Members of the armed forces are generally protected from discrimination in their employment by civilian employers under the federal Uniformed Services Employment and Reemployment Rights Act (USERRA). In addition to individual state laws that may protect service members, USERRA makes it illegal for an employer to deny a “benefit of employment” to a member of the armed forces based on such membership or the employee’s performance of service. Its primary purpose being to encourage people to join the military reserves, USERRA claims have increased in frequency during the past decade as reservists have been called to long stints of active duty due to U.S. military commitments in Afghanistan and Iraq.
District courts and the federal Merit Systems Protection Board had concluded that employees could bring claims under USERRA based on allegations that employers had created a “hostile work environment” for employees who are members of the armed services — i.e., that claims could be brought where employers allowed harassment of or derogatory comments to be made to employees with respect to being a member of the military or due to their need for time away from work to perform military service.

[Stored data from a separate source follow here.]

/-- A unit that a degraded start may withhold (R38). -/
def mayWithhold (img : Img) (s : Nat) : Bool :=
  [1, 2, 3, 4, 9].contains (srcSub s) || (srcSub s == 5 && (laneRecord img (srcInst s)).isNone)

/-- A loopback test of a configured lane fails: a frame was lost, or MARGIN did not reach 80 (R283). -/
def loopFails (env : StartEnv) (img : Img) (s : Nat) : Bool :=
  srcSub s == 5 && (laneRecord img (srcInst s)).isSome
  && env.loops.any (fun x => x.lane.val == srcInst s && (x.lost != 0 || decide (x.margin < 80)))

/-- The failing units of a phase; lane 64 counts as passed on a live boot link (R283). -/
def failsIn (env : StartEnv) (img : Img) (phase : Nat) : List Nat :=
  allSources.filter (fun s => (env.failing.any (fun x => x.toNat == s) || loopFails env img s)
    && testPhase s == phase && !(s == 0x0540 && env.bootLink))

/-- The units that a failing unit withholds: with a Pewter engine its whole tile (R38). -/
def withheldBy (s : Nat) : List Nat :=
  if srcSub s = 2 then s :: (List.range 4).map (fun k => 0x0100 + 4 * srcInst s + k) else [s]

def selftestReport (d : Dyn) (s : Nat) : Dyn :=
  startReport d (mkReport d 0x0C00 6 2 0x0C82 none 0 (leBytes 2 s))

/-- The self-test phases in order: the state with the reports, and the units withheld; none where the
start ends in HOLD. -/
def selfTest (env : StartEnv) (img : Img) (degraded : Bool) : List Nat → List Nat → Dyn → Option (List Nat) × Dyn
  | [], held, d => (some held, d)
  | p :: rest, held, d =>
    let l := failsIn env img p
    let d1 := l.foldl selftestReport d
    if l.all (fun s => degraded && mayWithhold img s) then
      selfTest env img degraded rest (held ++ (l.map withheldBy).flatten) d1
    else (none, d1)

/-! ### Apply and SERVICE (R31, R35, R39, R40) -/

/-- The first source identifier of a capability's instances, none for instances without one (Table 2.17). -/
def capSource (id : Nat) : Option Nat :=
  match id with
  | 0x0101 => some 0x0100
  | 0x0201 => some 0x0200
  | 0x0301 => some 0x0300
  | 0x0302 => some 0x0320
  | 0x0401 => some 0x0400
  | 0x0402 => some 0x0430
  | 0x0403 => some 0x0438
  | 0x0501 => some 0x0500
  | 0x0601 => some 0x0600
  | 0x0701 => some 0x0700
  | 0x0702 => some 0x0710
  | 0x0801 => some 0x0800
  | 0x0901 => some 0x0900
  | 0x0A01 => some 0x0A01
  | 0x0C01 => some 0x0C00
  | _ => none

/-- The availability bits (R49): an instance is available unless the start withheld it. -/
def availability (held : List Nat) : Map Nat :=
  capTable.map (fun e => (e.1, (List.range e.2).foldl (fun n i =>
    n + (match capSource e.1 with
      | some s => if held.contains (s + i) then 0 else 2 ^ i
      | none => 2 ^ i)) 0))

/-- LOADED_IMAGE (Table 2.15). -/
def loadedWord (im : Image) (minSecver : Nat) (degraded : Bool) : Word :=
  BitVec.ofNat 32 (im.secver * 65536 + minSecver * 256 + b2n degraded * 8 + im.flags % 2 * 4 + im.copy)

/-- Memory as the apply step leaves it: zeros with valid check bits, the programs, and the handle table
(R31, R125, R127, R337). -/
def loadMemory (img : Img) (im : Image) : MemSt :=
  let c1 := (im.sects.filter (fun s => s.type == secProgram)).foldl
    (fun m s => Memory.writeN m (fld s.body 8 6) (s.body.drop 56)) []
  let c2 := match handleTable img with
    | none => c1
    | some base => (img.records secBuffers).foldl (fun m r =>
        (List.range (fld r 4 4)).foldl (fun m k =>
          let h := fld r 0 2 + k
          match bufferOf img h with
          | some b => Memory.writeN m (base + 16 * h) (handleBytes b (handleInit img h))
          | none => m) m) c1
  { MemSt.reset with cells := c2, coded := true, staged := true }

/-- The standing orders of the image in their entries (R145). -/
def loadOrders (img : Img) : Map Order :=
  (numbered (img.records secOrders)).map (fun e => (e.1, { record := e.2, image := true, counts := [] }))

/-- The image's keys enter their slots (R388). -/
def loadKeys (img : Img) (d : Dyn) : Dyn :=
  let kek := (d.key 63).key
  (img.records secKeys).foldl (fun d r =>
    match keyUnwrap kek ((r.drop 8).take 40) with
    | some k => writeKey d (fld r 0 1) (leNat k) (fld r 1 1) 1
    | none => d) d

/-- RUN_AT_START (Tables 14.5, 14.11). -/
def runAtStart (img : Img) : Nat :=
  (img.records secPulses).foldl (fun m r => if bit (fld r 3 1) 0 then m ||| 2 ^ fld r 0 1 else m) 0

/-- The RW fields of the REGISTERS records, in record order, as writes of the supervisor (R30; log 64). -/
def loadRw (img : Img) (d : Dyn) : Dyn :=
  (img.records secRegisters).foldl (fun d r =>
    let off := fld r 0 4
    let k := Nat.land (fld r 4 4) (rwBits off)
    if k = 0 then d
    else
      let old := (regRead img d .supervisor off).2
      regWrite img d .supervisor off
        (BitVec.ofNat 32 ((old ^^^ Nat.land old k) ||| Nat.land (fld r 8 4) k))) d

/-- Lanes at SERVICE: OFF without power, QUIET by START_QUIET, else a full training (R40, R257). -/
def startLane (img : Img) (d : Dyn) (n : Nat) : Dyn :=
  match laneRecord img n with
  | none => d
  | some r =>
    if !d.powered (laneSrc n) then d.onTeth n (fun t => { t with state := stOff })
    else if bit (fld r 3 1) 1 then d.onTeth n (fun t => { t with state := stQuiet })
    else startAttempt img d n false

/-- Step 11: the configuration, and the machine it is applied to (R39, R40). -/
def applyImage (im : Image) (held : List Nat) (d : Dyn) : Img × Dyn :=
  let cfg := im.config
  let img := { cfg with
    loaded := loadedWord im d.fuse.minSecver (!held.isEmpty)
    copyAt := (im.offset, im.length)
    avail := availability held }
  let d1 := held.foldl (fun d s => d.setUnit s (fun u => { u with withheld := true })) { d with units := [] }
  let on := ((List.range domainCount).filter (fun k => !offInFull img d1 k)).map (fun k => (k, true))
  let d2 := { d1 with
    mem := loadMemory img im
    disp := { DispSt.reset with orders := loadOrders img }
    fab := FabSt.reset
    power := { PowerSt.reset with
      on, avsTarget := d1.power.avsTarget, vout := d1.power.vout, noAck := d1.power.noAck
      avsFault := d1.power.avsFault, avsRail := d1.power.avsRail, avsAt := d1.power.avsAt }
    lanes := (d1.lanes.filter (fun e => e.1 == 64)).map (fun e =>
      (e.1, { e.2 with teth := { e.2.teth with boot := false } }))
    vcs := d1.vcs.filter (fun e => e.1 == 0)
    time := { d1.time with
      run := runAtStart img
      servo := if timePorts img = 0 then .freerun else .acquiring } }
  let d3 := loadRw img (loadKeys img (fenceOff d2))
  (img, { d3 with perf := { d3.perf with epoch := epochOf img d3 } })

No circuit court had directly addressed the question of whether such conduct violated USERRA, however, until the Fifth Circuit’s March 22, 2011 decision in Carder v. Continental Airlines, Inc., 636 F.3d 172 (5th Cir. 2011) (Carder). In Carder, the Fifth Circuit held that employees cannot bring claims under USERRA based on allegations that an employer has created a hostile work environment through harassing, discriminatory, or degrading comments or conduct related to or arising out of the employees’ military service.

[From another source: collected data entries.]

/-! ### The fabric (12) -/

/-- R318, R322, R324, R325, R327, R328: a request to an endpoint that its address names, under a free tag, by an
unregulated class with nothing waiting, enters the fabric sealed and tracked; an isolated sender's is
discarded and counted. It waits while its endpoint has 1,024 requests out, the dispatcher has no credit for the
event, or a router on its way drains for a change. One whose tag is not free does not enter. A request to an
address of no endpoint is answered at once with status 5, reason 2. (That an ill-formed packet, which no sender
can make, is a fault is the model's choice, log 112; which events share a queue's credits is log 147's.) -/
def Obligations.PacketsEnter : Prop :=
  ∀ (p : Packet) (s : State),
    let e := p.src.toNat
    let d := s.dyn
    let sent := exec (.packetInjection p) s
    (packetOk p = false → sent = .fault .illFormed)
    ∧ (packetOk p = true → islandUp d = true → p.resp = false → p.kind ≠ 3 →
        addrEndpoint p.address.toNat = none →
        Becomes sent s (deliver (replyTo p { status := 5, reason := 2, data := [] }) d))
    ∧ (packetOk p = true → islandUp d = true → p.resp = false →
        (p.kind = 3 ∨ addrEndpoint p.address.toNat = some p.dest.toNat) → d.fab.waiting = [] →
        let free := trackerRoom d p = true ∧ eventRoom d p = true ∧ routeOpen d (routeOf e p.dest.toNat) = true
        (tagFree d p = false → Becomes sent s d)
        ∧ (tagFree d p = true → ¬ free → Becomes sent s (d.onFab (fun f => { f with waiting := [p] }))))
    ∧ (packetOk p = true → islandUp d = true → p.resp = false →
        (p.kind = 3 ∨ addrEndpoint p.address.toNat = some p.dest.toNat) → tagFree d p = true →
        trackerRoom d p = true → eventRoom d p = true → routeOpen d (routeOf e p.dest.toNat) = true →
        regulatorOf s.img e p.cls.toNat = none → d.fab.waiting = [] →
        let tracked := d.onFab (fun f => { f with
          trackers := f.trackers ++ [{ endpoint := e, tag := p.tag.toNat, target := p.dest.toNat
                                       unit := packetUnit p, since := endpointNow d e, timedOut := false }] })
        (d.portMode e = 2 → Becomes sent s (countAbsorbed tracked e))
        ∧ (d.portMode e ≠ 2 → Answers sent (fun u =>
            { u.dyn with perf := d.perf, free := d.free } = tracked.onFab (fun f => { f with
              inflight := f.inflight ++ [sealPacket { p with bad := false }] })
            ∧ u.img = s.img ∧ u.pending = s.pending)))

/-- R321, R323, R325, R327, R329, R330, R157: a packet arrives when none of its flow is before it, its target
takes it (a write of TASK_CMD waits in the fabric while the command queue is full) and every output of its
route sends it before the packets that wait there (which of them wait there is a free choice, log 130). An
output sends one of the packets that wait at it: within a class a response before a request, and class 0 within
3 of 4 flit slots while another class waits. The router of a fenced,
isolated or empty target answers itself; a routing parity failure discards the packet with a report; a response
takes its tracker away and is delivered, failed if its checks fail, counted if it comes late.

R327, R330: a request that is not answered within RESP_TIMEOUT, at a whole microsecond of its endpoint's local tick
time, completes with ERROR, reason TIMEOUT; the data of a packet in the fabric whose sender is isolated become zeros marked BAD. -/
def Obligations.PacketsArrive : Prop :=
  (∀ (k : Nat) (router : BitVec 6) (p : Packet) (s : State), islandUp s.dyn = true →
      s.dyn.fab.inflight[k]? = some p → (s.dyn.fab.inflight.take k).all (fun q => !sameFlow p q) = true →
      (holdsBack s.dyn p = true → ∀ route, Becomes (exec (.packetArrival k false route router) s) s s.dyn)
      ∧ ∀ (arbs : Map Arbiter) (d0 : Dyn), arbitrateFor s.dyn k p = (some arbs, d0) →
      let d := d0.onFab (fun f => { f with inflight := f.inflight.eraseIdx k, arbiters := arbs })
      let e := p.dest.toNat
      let comes (route : Bool) := exec (.packetArrival k false route router) s
      let answer (d : Dyn) (status reason : Nat) := d.onFab (fun f => { f with
        inflight := f.inflight ++ [sealPacket (replyTo p { status, reason, data := [] })] })
      let free := holdsBack s.dyn p = false
      (free → p.resp = false → d.portMode e = 1 → Becomes (comes false) s (answer (countAsleep d e) 2 0))
      ∧ (free → p.resp = false → d.portMode e = 2 → Becomes (comes false) s (answer (countAbsorbed d e)
          (if p.kind = 0 ∨ p.kind = 2 then 5 else 3) (if p.kind = 0 ∨ p.kind = 2 then 4 else 0)))
      ∧ (free → p.resp = false → d.portMode e = 3 → Becomes (comes false) s (answer d 5 2))
      ∧ (free → p.resp = false → d.portMode e = 0 → packetGood p = true →
          let r := performPacket s.img (countEv d (0x0600 + e / 4) 0x0601 (packetLen p) (packetInfo p)) p
          Becomes (comes false) s (regulate s.img r.1 (replyTo p r.2)))
      ∧ (p.resp = true → Becomes (comes false) s (arriveResponse d p))
      ∧ (free → router.toNat ∈ routeOf p.src.toNat p.dest.toNat → Becomes (comes true) s
          (event (d.onFab (fun f => { f with
            headDrop := Map.upd 0 f.headDrop router.toNat (fun x => min 0xFFFF (x + 1)) }))
            (0x0600 + router.toNat) 6 0x0681 [])))
  ∧ (∀ (k : Nat) (parity route : Bool) (router : BitVec 6) (p : Packet) (s : State) (d0 : Dyn),
      islandUp s.dyn = true → s.dyn.fab.inflight[k]? = some p →
      (s.dyn.fab.inflight.take k).all (fun q => !sameFlow p q) = true → holdsBack s.dyn p = false →
      ((parity = false ∧ route = false) ∨ router.toNat ∈ routeOf p.src.toNat p.dest.toNat) →
      arbitrateFor s.dyn k p = (none, d0) →
      Becomes (exec (.packetArrival k parity route router) s) s d0 ∧ d0.fab = s.dyn.fab ∧ d0.mem = s.dyn.mem)
  ∧ (∀ (a a' : Arbiter) (l : Waiting) (x : Nat × Packet), outputPick a l = some (x, a') →
      1 ≤ a.turn → (∀ y ∈ l, y.1 < 9) →
      x ∈ l
      ∧ (x.2.resp = false → ∀ y ∈ l, y.2.cls = x.2.cls → y.2.resp = false)
      ∧ (x.2.cls.toNat = 0 → ∀ y ∈ l, y.2.cls.toNat ≠ 0 →
          a.run + (1 + packetFlits x.2) ≤ 3 ∧ a'.run = a.run + (1 + packetFlits x.2))
      ∧ (x.2.cls.toNat ≠ 0 → ∀ y ∈ l, y.2.cls.toNat = 0 →
          a'.run = 0 ∧ ∃ z, headOf a l 0 = some z ∧ 3 < a.run + (1 + packetFlits z.2)))
  ∧ (∀ (e : Byte) (tag : BitVec 10) (k : Nat) (s : State), islandUp s.dyn = true →
      (∀ t, s.dyn.fab.trackers = [t] → t.endpoint = e.toNat → t.tag = tag.toNat → t.timedOut = false →
        usPassed (wholeUs (endpointNow s.dyn e.toNat)) t.since (s.img.reg 0x06000000 % 1024) = true →
        Answers (exec (.responseTimeout e tag) s) (fun u =>
          u.dyn.fab.trackers = [{ t with timedOut := true }]
          ∧ (∃ p, u.dyn.fab.delivered = s.dyn.fab.delivered ++ [p] ∧ p.dest = e ∧ p.tag = tag ∧ p.resp = true
              ∧ p.status = 5 ∧ p.reason = 5)
          ∧ u.dyn.mem = s.dyn.mem ∧ u.dyn.cores = s.dyn.cores ∧ u.dyn.fab.inflight = s.dyn.fab.inflight))
      ∧ (s.dyn.fab.trackers = [] → Becomes (exec (.responseTimeout e tag) s) s s.dyn)
      ∧ (∀ p, s.dyn.fab.inflight[k]? = some p → s.dyn.portMode p.src.toNat = 2 → p.data ≠ [] →
          Becomes (exec (.isolationTailTimeout k) s) s (s.dyn.onFab (fun f => { f with
            inflight := f.inflight.set k { p with bad := true, data := zeros p.data.length } })))
      ∧ (∀ p, s.dyn.fab.inflight[k]? = some p → s.dyn.portMode p.src.toNat ≠ 2 →
          Becomes (exec (.isolationTailTimeout k) s) s s.dyn))

/-- R328 to R333: the supervisor and management order ISOLATE and RELEASE of a port that holds an endpoint, other
than the supervisor's, the timing unit's and the power controller's; a ninth waiting one is refused; the change
waits at its router, applies when its traffic has drained within QLIMIT, and past it waits 1 ms and is tried again.
(What a
change of power that waits for it then does is `PowerCommands`.) -/
def Obligations.PortChanges : Prop :=
  ∀ (m : Master) (r : BitVec 6) (slot : BitVec 2) (s : State), islandUp s.dyn = true →
    let e := 4 * r.toNat + slot.toNat
    let d := s.dyn
    let l := d.changes r.toNat
    let fixed := some e = endpointOf 0x0C00 ∨ some e = endpointOf 0x0A00 ∨ some e = endpointOf 0x0B00
    let orders (i : Instr) (mode : Nat) : Prop :=
      (m.isHost = false ∨ hasEndpoint e = false ∨ fixed → Becomes (exec i s) s (writeRefused d (0x0600 + r.toNat)))
      ∧ (m.isHost = true → hasEndpoint e = true → ¬ fixed → 9 ≤ l.length →
          Becomes (exec i s) s (masterRefused d (0x0600 + r.toNat) m.source))
      ∧ (m.isHost = true → hasEndpoint e = true → ¬ fixed → l.length < 9 →
          Becomes (exec i s) s (d.setChanges r.toNat (l ++
            [{ slot := slot.toNat, mode, master := m.source, since := d.now, retryAt := none, failed := false }])))
    orders (.portIsolate m r slot) 2 ∧ orders (.portRelease m r slot) 4
    ∧ (∀ c rest, l = c :: rest → c.retryAt = none →
        let next (x : PortChange) : PortChange := if x.retryAt.isNone then { x with since := d.now } else x
        let late := usPassed d.now c.since (s.img.reg 0x06000000 / 2 ^ 16 % 256)
        let fails := event (d.setChanges r.toNat (rest.map next ++
          [{ c with retryAt := some (d.now + 1966080), failed := true }])) (0x0600 + r.toNat) 6 0x0682 []
        (d.power.leaving = none → d.power.rising = none → d.power.releasing = none →
          (late = false → Becomes (exec (.quiesce r) s) s
            ((applyMode d (4 * r.toNat + c.slot) c.mode).setChanges r.toNat (rest.map next)))
          ∧ (late = true → Becomes (exec (.quiesce r) s) s fails))
        ∧ (late = true → Becomes (exec (.quiesceLimit r) s) s fails)
        ∧ (late = false → Becomes (exec (.quiesceLimit r) s) s d))
    ∧ (∀ c rest at_, l = c :: rest → c.retryAt = some at_ → at_ ≤ d.now →
        Becomes (exec (.quiesceRetry r) s) s
          (d.setChanges r.toNat (rest ++ [{ c with retryAt := none, since := d.now }])))
    ∧ (l = [] → d.power.leaving = none → d.power.rising = none → d.power.releasing = none →
        Becomes (exec (.quiesce r) s) s d ∧ Becomes (exec (.quiesceLimit r) s) s d
        ∧ Becomes (exec (.quiesceRetry r) s) s d)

The pilot claimants in Carder had alleged that the management of their employer, Continental Airlines, had placed “onerous restrictions” on taking military leave and made derisive and derogatory comments to the pilots regarding their military service. The Fifth Circuit affirmed the dismissal of a claim that this conduct created a hostile work environment prohibited by USERRA. The Fifth Circuit pointed to the fact that the language of USERRA did not expressly refer to protection from “harassment, hostility, insults, derision, derogatory comments or any other similar words.” Further, the court relied upon the fact that in choosing the language for USERRA, Congress used the term “benefits of employment” rather than the phrase “terms, conditions, or privileges of employment” that were used in both Title VII and the ADA and previously used by the U.S. Supreme Court for deciding that those statutes allowed hostile work environment claims. The Fifth Circuit in Carder thus concluded that USERRA’s protection of benefits of employment is narrower than the protection afforded by Title VII and the ADA, and did not allow for claims that an employer had created a hostile work environment based on service in the military.
The Fifth Circuit did leave open the possibility, however, that such conduct could form the basis of a constructive discharge claim under USERRA if it created working conditions that were so intolerable that a reasonable person would feel compelled to resign, acknowledging that such claims had been recognized by other courts. The court stated that its decision was meant to bar only actions for the “lesser levels of harassment that usually form the basis for hostile work environment claims.”